• **What you need to do**
Would you return, word for word, the lines of the data below from the line with "the encoding of" through the line with "theorem test_decode_wbind : decode", and no others?

□ □ □

-- ==== Sys2Proof/Tests/Slice0.lean ====
section
/-! SUPPORT. Tests. The expected results come from spec/95_test_vectors.md (each test names its vector) or are written out by hand from
the encoding of 30_encoding.md R49 and R52. The last part has a concrete state and operands for the hypotheses of each statement. -/

namespace Sys2Proof.Tests

open Sys2Proof Sys2Proof.Machine

/-! ## Well-formedness -/

theorem test_rd_count_above_the_field_is_refused : (Instr.rd 128).wellFormed = false := by decide
theorem test_rd_count_below_the_field_is_refused : (Instr.rd (-129)).wellFormed = false := by decide
theorem test_wr_count_above_the_field_is_refused : (Instr.wr 0#64 128).wellFormed = false := by decide
theorem test_wr_count_below_the_field_is_refused : (Instr.wr 0#64 (-129)).wellFormed = false := by decide
theorem test_counts_at_the_ends_are_accepted :
    (Instr.rd 127).wellFormed = true ∧ (Instr.wr 0#64 (-128)).wellFormed = true := by decide

/-! ## Decoding: op, rsv, count, value written out from R49 -/

theorem test_decode_rd : decode (0b0001#4 ++ 0b0000#4 ++ 0b00000011#8 ++ 0xDEADBEEF00000001#64) = .ok (.rd 3) := by decide
theorem test_decode_rd_negative : decode (0b0001#4 ++ 0b0000#4 ++ 0b10000000#8 ++ 0#64) = .ok (.rd (-128)) := by decide
theorem test_decode_wr : decode (0b0010#4 ++ 0b0000#4 ++ 0b01000000#8 ++ 0xFFFFFFFFFFFFFFFF#64) =
    .ok (.wr 0xFFFFFFFFFFFFFFFF#64 64) := by decide
theorem test_decode_flush : decode (0b0011#4 ++ 0b0000#4 ++ 0b11111111#8 ++ 0x123456789ABCDEF0#64) = .ok .flush := by decide
theorem test_decode_rbind : decode (0b0100#4 ++ 0b0000#4 ++ 0b01000001#8 ++ 42#64) = .ok (.rbind 42#64) := by decide
theorem test_decode_wbind : decode (0b0101#4 ++ 0b0000#4 ++ 0b00000000#8 ++ 0x8000000000000001#64) =
    .ok (.wbind 0x8000000000000001#64) := by decide
theorem test_decode_rpoll : decode (0b0110#4 ++ 0b0000#4 ++ 0#8 ++ 0#64) = .ok .rpoll := by decide
theorem test_decode_wpoll : decode (0b0111#4 ++ 0b0000#4 ++ 0#8 ++ 0#64) = .ok .wpoll := by decide
/-- Section 6 of the vectors: op 0x0, 0x8 and 0xF. -/
theorem test_decode_undefined_opcodes :
    decode 0x00000000000000000000#80 = .error .undefinedOpcode ∧
    decode 0x80000000000000000000#80 = .error .undefinedOpcode ∧
    decode 0xF0000000000000000000#80 = .error .undefinedOpcode := by decide
/-- Section 6 of the vectors: rsv 0x1, 0x8 and 0xF. -/
theorem test_decode_reserved_field :
    decode 0x11030000000000000000#80 = .error .reservedField ∧
    decode 0x28410000000000000000#80 = .error .reservedField ∧
    decode 0x6F000000000000000000#80 = .error .reservedField := by decide

/-- The words of P4 of the vectors. -/
theorem test_encode_wr_and_flush :
    encode (.wr 0x7FFFFFFFFFFFFFFF#64 63) = 0x203F7FFFFFFFFFFFFFFF#80 ∧
    encode .flush = 0x30000000000000000000#80 := by decide
/-- The words of P3 of the vectors. -/
theorem test_encode_rd_rbind_and_rpoll :
    encode (.rd (-1)) = 0x10FF0000000000000000#80 ∧ encode (.rbind 2#64) = 0x40000000000000000002#80 ∧
    encode .rpoll = 0x60000000000000000000#80 := by decide

/-- R50, R51: TRANSPORT is 3; the code is bits 95:64. -/
theorem test_response_word : (Response.mk .transport 0x1D#32 0#64).word = 0x30000001D0000000000000000#99 := by decide

/-! ## The assembler of R59 and R60 -/

theorem test_assemble_comment_and_hex :
    parseLine "  WR 0x13, 12 ; twelve bits".toList = .ok (some (.wr 0x13#64 12)) := by decide
theorem test_assemble_call : parseLine "read(8)".toList = .ok (some (.rd 8)) := by decide
theorem test_assemble_empty_line : parseLine " ; nothing".toList = .ok none := by decide
theorem test_assemble_refuses_wide_count : parseLine "RD 128".toList = .error .countOutOfRange := by decide

/-! ## Small states -/

/-- An unlatched channel on handle 0 that holds `n` bits of value `v`. -/
def holding (v n : Nat) : Channel := ⟨BitVec.ofNat 64 v, n, .none, 0#64⟩

/-- A latched channel on handle 0. -/
def latched (e : Latch) : Channel := ⟨0#64, 0, e, 0#64⟩

/-- A reader whose input stream 0 has a script and, after it, data. -/
def readerOn (c : Channel) (script : List (Option FillAnswer)) (data : List Byte) : State :=
  { State.reset with reader := c, inputs := ⟨[(0#64, 0)], [⟨script, data, 0, .eof⟩], 0⟩ }

/-- A writer whose output stream 0 has scripts and no accepted byte. -/
def writerOn (c : Channel) (drains : List (Option DrainAnswer)) (syncs : List (Option SyncAnswer)) : State :=
  { State.reset with writer := c, outputs := ⟨[(0#64, 0)], [⟨[], 0, drains, syncs⟩], 0⟩ }

/-- The outcome is a next state, and it is as the test says. -/
def nextWith (o : Host.Outcome State Fault Refusal) (p : State → Bool) : Bool :=
  match o with
  | .next t => p t
  | .fault _ => false
  | .refused _ => false

def ones : List Byte := List.replicate 8 0xFF#8

/-! ## One step of each instruction -/

/-- Vector RB4: 63 held bits and a read of 64. -/
theorem test_rd_boundary :
    nextWith (exec (.rd 64) (readerOn (holding 0x7FFFFFFFFFFFFFFF 63) [] [0x80#8, 0, 0, 0, 0, 0, 0, 0x01#8])) (fun t =>
      decide (t.reader = holding 1 63 ∧ responsesOf t.trace = [⟨.ok, 0#32, 0xFFFFFFFFFFFFFFFF#64⟩])) = true := by decide
/-- Vector RD16: ERR with enough bytes is still a failure. -/
theorem test_rd_transport_error :
    nextWith (exec (.rd 4) (readerOn (holding 5 3) [some ⟨deliver (List.replicate 8 9#8), .err 0x2A#32⟩] [])) (fun t =>
      decide (t.reader = latched (.transport 0x2A#32) ∧ responsesOf t.trace = [⟨.transport, 0x2A#32, 0#64⟩])) = true := by
  decide
/-- Vector WR10: 63 held bits and a write of 64. -/
theorem test_wr_boundary :
    nextWith (exec (.wr 0x8000000000000001#64 64) (writerOn (holding 0x7FFFFFFFFFFFFFFF 63) [] [])) (fun t =>
      decide (t.writer = holding 1 63 ∧ drainedBytes t.trace = ones)) = true := by decide
/-- Vector WR13: the high bits of the operand are masked off. -/
theorem test_wr_masks_its_operand :
    nextWith (exec (.wr 0xFFFFFFFFFFFFFFAB#64 8) (writerOn (holding 0xABCDEF012345678 60) [] [])) (fun t =>
      decide (t.writer = holding 0xB 4 ∧
        drainedBytes t.trace = [0xAB#8, 0xCD#8, 0xEF#8, 0x01#8, 0x23#8, 0x45#8, 0x67#8, 0x8A#8])) = true := by decide
/-- Vector FL2: twelve bits, padded to two bytes. -/
theorem test_flush_pads :
    nextWith (exec .flush (writerOn (holding 0x13 12) [] [])) (fun t =>
      decide (t.writer = holding 0 0 ∧ requestsOf t.trace = [.drain 0#64 [0x01#8, 0x30#8], .sync 0#64])) = true := by decide
/-- Vector FL10: no Sync after a failed Drain. -/
theorem test_flush_failed_drain :
    nextWith (exec .flush (writerOn (holding 0x13 12) [some (.err 0x1D#32 1)] [])) (fun t =>
      decide (t.writer = latched (.transport 0x1D#32) ∧ requestsOf t.trace = [.drain 0#64 [0x01#8, 0x30#8]] ∧
        responsesOf t.trace = [⟨.transport, 0x1D#32, 0#64⟩])) = true := by decide
/-- Vector B2 (with the handle of `latched`). -/
theorem test_rbind_clears_the_latch :
    nextWith (exec (.rbind 2#64) (readerOn (latched .unexpectedEoi) [] [])) (fun t =>
      decide (t.reader = ⟨0#64, 0, .none, 2#64⟩ ∧ responsesOf t.trace = [⟨.ok, 0#32, 0#64⟩])) = true := by decide
/-- Vector B3: pending bits are dropped without a Drain. -/
theorem test_wbind_drops_pending_bits :
    nextWith (exec (.wbind 7#64) (writerOn (holding 0x13 12) [] [])) (fun t =>
      decide (t.writer = ⟨0#64, 0, .none, 7#64⟩ ∧ requestsOf t.trace = [])) = true := by decide
/-- Vector B6. -/
theorem test_rpoll_reports :
    nextWith (exec .rpoll (readerOn (latched (.transport 0x2A#32)) [] [])) (fun t =>
      decide (responsesOf t.trace = [⟨.transport, 0x2A#32, 0#64⟩])) = true := by decide
/-- Vector B7. -/
theorem test_wpoll_reports :
    nextWith (exec .wpoll (writerOn (latched (.transport 0x1D#32)) [] [])) (fun t =>
      decide (responsesOf t.trace = [⟨.transport, 0x1D#32, 0#64⟩])) = true := by decide

/-- The first instruction after reset: WR 0x12, 4 (vector WR1). -/
theorem test_step_runs_the_word_offered :
    nextWith (step (State.reset.withFetchWord 80 0x20040000000000000012)) (fun t =>
      decide (t.writer = holding 2 4 ∧ t.port = [])) = true := by decide

/-- R99 (b): from reset, a read and a flush complete whatever the unknown stream 0 answers. -/
theorem test_first_transactions_complete :
    (∃ t, step (State.reset.withFetchWord 80 0x10030000000000000000) = .next t) ∧
    ∃ t, step (State.reset.withFetchWord 80 0x30000000000000000000) = .next t := ⟨⟨_, rfl⟩, _, rfl⟩

theorem test_table_word_is_the_command_word :
    decodeTableWord 80 0x50000000000000000001 = some (.wbind 1#64) ∧ decodeTableWord 80 0x80000000000000000000 = none := by
  decide

/-! ## Witnesses: what the hypotheses of the statements ask for can be had -/

/-- A state with one entry on the port. -/
def offering (p : PortInput) : State := { writerOn (holding 0x13 12) [] [] with port := [p] }

theorem witness_EncodeThenDecodeIsIdentity :
    (Instr.rd 127).wellFormed = true ∧ (Instr.wr 0xFFFFFFFFFFFFFFFF#64 (-128)).wellFormed = true := by decide

theorem witness_DecodeReadsTheFieldsOfEveryWord : (0xF0FF8000000000000001#80 : CmdWord).extractLsb' 72 4 = 0#4 := by decide

theorem witness_AssemblerAcceptsOnlyWellFormed : parseLine "RD -128".toList = .ok (some (.rd (-128))) := by decide

/-- The counts at both ends of the field and next to them, and the last value that fits and the first that does not. -/
theorem witness_AssemblerReadsEachCommand :
    SpellsCount "127".toList 127 ∧ SpellsCount "128".toList 128 ∧ SpellsCount "-128".toList (-128) ∧
    SpellsCount "-129".toList (-129) ∧ SpellsWord "0xFFFFFFFFFFFFFFFF".toList (2 ^ 64 - 1) ∧
    SpellsWord "18446744073709551616".toList (2 ^ 64) ∧ SpellsWord "0b10010".toList 18 :=
  ⟨⟨[1, 2, 7], by decide, .inl (by decide)⟩, ⟨[1, 2, 8], by decide, .inl (by decide)⟩,
    ⟨[1, 2, 8], by decide, .inr (by decide)⟩, ⟨[1, 2, 9], by decide, .inr (by decide)⟩,
    .inr (.inl ⟨List.replicate 16 15, by decide, by decide, by decide⟩),
    .inl ⟨[1, 8, 4, 4, 6, 7, 4, 4, 0, 7, 3, 7, 0, 9, 5, 5, 1, 6, 1, 6], by decide, by decide, by decide⟩,
    .inr (.inr ⟨[1, 0, 0, 1, 0], by decide, by decide, by decide⟩)⟩

theorem witness_StepExecutesTheDecodedInstruction :
    (offering (.command 0x30000000000000000000#80)).port = [.command 0x30000000000000000000#80] ∧
    decode 0x30000000000000000000#80 = .ok .flush := by decide

/-- The three ways to be illegal, each at an edge of its range. -/
theorem witness_IllegalCommandIsAnsweredWithoutEffect :
    (offering (.command 0x00000000000000000000#80)).port = [.command 0x00000000000000000000#80] ∧
    (0x00000000000000000000#80 : CmdWord).extractLsb' 76 4 = 0#4 ∧
    8 ≤ ((0x80000000000000000000#80 : CmdWord).extractLsb' 76 4).toNat ∧
    (0x71000000000000000000#80 : CmdWord).extractLsb' 72 4 ≠ 0#4 := by decide

theorem witness_IdleUnitKeepsItsState : (writerOn (holding 0x13 12) [] []).port = [] := rfl

theorem witness_HardwareResetLeavesTheResetState : (offering .reset).port = [.reset] := rfl

theorem witness_CommandCutByResetGivesNoResponse :
    (offering (.cutByReset 0x30000000000000000000#80 [false])).port = .cutByReset 0x30000000000000000000#80 [false] :: [] ∧
    ∀ b ∈ [false], b = false := by decide

theorem witness_FlushCutDuringItsSync :
    (offering (.cutByReset 0x30000000000000000000#80 [true, false])).port =
      [.cutByReset 0x30000000000000000000#80 [true, false]] ∧
    decode 0x30000000000000000000#80 = .ok .flush ∧
    (offering .reset).writer.err = .none ∧ (offering .reset).writer.cnt ≠ 0 ∧
    (offering .reset).outputs.stream 0#64 = some (0, ⟨[], 0, [], []⟩) := by decide

/-- A reader or writer state with a command that is cut off after its first transaction was performed. -/
def cutAfterOne (s : State) (w : CmdWord) : State := { s with port := [.cutByReset w [true]] }

/-- RD 4 from three held bits, on a reference stream that ends with ERR and on a silent one; WR of 64 from 63 bits; FLUSH from 12. -/
theorem witness_CutTransactionTakesEffectWholly :
    decode 0x10040000000000000000#80 = .ok (.rd 4) ∧ (holding 5 3).err = .none ∧ (4 : Int) ≤ 64 ∧
    ((holding 5 3).cnt : Int) < 4 ∧
    (cutAfterOne (readerOn (holding 5 3) [] ones) 0x10040000000000000000#80).inputs.RefersToUntil 0#64 ones .eof ∧
    (cutAfterOne (readerOn (holding 5 3) [none] ones) 0x10040000000000000000#80).inputs.stream 0#64 =
      some (0, ⟨[none], ones, 0, .eof⟩) ∧
    decode 0x20408000000000000001#80 = .ok (.wr 0x8000000000000001#64 64) ∧ (holding 0x7FFFFFFFFFFFFFFF 63).Inv ∧
    (holding 0x7FFFFFFFFFFFFFFF 63).err = .none ∧ (64 : Int) ≤ ((holding 0x7FFFFFFFFFFFFFFF 63).cnt : Int) + 64 ∧
    (writerOn (holding 0x7FFFFFFFFFFFFFFF 63) [] []).outputs.stream 0#64 = some (0, ⟨[], 0, [], []⟩) ∧
    bitsOfBytes ones =
      ((holding 0x7FFFFFFFFFFFFFFF 63).bits ++ bitsOf (0x8000000000000001#64).toNat (64 : Int).toNat).take 64 ∧
    decode 0x30000000000000000000#80 = .ok .flush ∧ (holding 0x13 12).Inv ∧ (holding 0x13 12).err = .none ∧
    (holding 0x13 12).cnt ≠ 0 ∧ ((holding 0x13 12).cnt + 4) % 8 = 0 ∧
    bitsOfBytes [0x01#8, 0x30#8] = (holding 0x13 12).bits ++ List.replicate 4 false :=
  ⟨by decide, rfl, by decide, by decide, ⟨0, _, rfl, rfl, rfl, by decide, rfl⟩, rfl, by decide, by decide, rfl, by decide,
    rfl, by decide, by decide, by decide, rfl, by decide, by decide, by decide⟩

□ □ □

• **Solution**
the encoding of 30_encoding.md R49 and R52. The last part has a concrete state and operands for the hypotheses of each statement. -/

namespace Sys2Proof.Tests

open Sys2Proof Sys2Proof.Machine

/-! ## Well-formedness -/

theorem test_rd_count_above_the_field_is_refused : (Instr.rd 128).wellFormed = false := by decide
theorem test_rd_count_below_the_field_is_refused : (Instr.rd (-129)).wellFormed = false := by decide
theorem test_wr_count_above_the_field_is_refused : (Instr.wr 0#64 128).wellFormed = false := by decide
theorem test_wr_count_below_the_field_is_refused : (Instr.wr 0#64 (-129)).wellFormed = false := by decide
theorem test_counts_at_the_ends_are_accepted :
    (Instr.rd 127).wellFormed = true ∧ (Instr.wr 0#64 (-128)).wellFormed = true := by decide

/-! ## Decoding: op, rsv, count, value written out from R49 -/

theorem test_decode_rd : decode (0b0001#4 ++ 0b0000#4 ++ 0b00000011#8 ++ 0xDEADBEEF00000001#64) = .ok (.rd 3) := by decide
theorem test_decode_rd_negative : decode (0b0001#4 ++ 0b0000#4 ++ 0b10000000#8 ++ 0#64) = .ok (.rd (-128)) := by decide
theorem test_decode_wr : decode (0b0010#4 ++ 0b0000#4 ++ 0b01000000#8 ++ 0xFFFFFFFFFFFFFFFF#64) =
    .ok (.wr 0xFFFFFFFFFFFFFFFF#64 64) := by decide
theorem test_decode_flush : decode (0b0011#4 ++ 0b0000#4 ++ 0b11111111#8 ++ 0x123456789ABCDEF0#64) = .ok .flush := by decide
theorem test_decode_rbind : decode (0b0100#4 ++ 0b0000#4 ++ 0b01000001#8 ++ 42#64) = .ok (.rbind 42#64) := by decide
theorem test_decode_wbind : decode (0b0101#4 ++ 0b0000#4 ++ 0b00000000#8 ++ 0x8000000000000001#64) =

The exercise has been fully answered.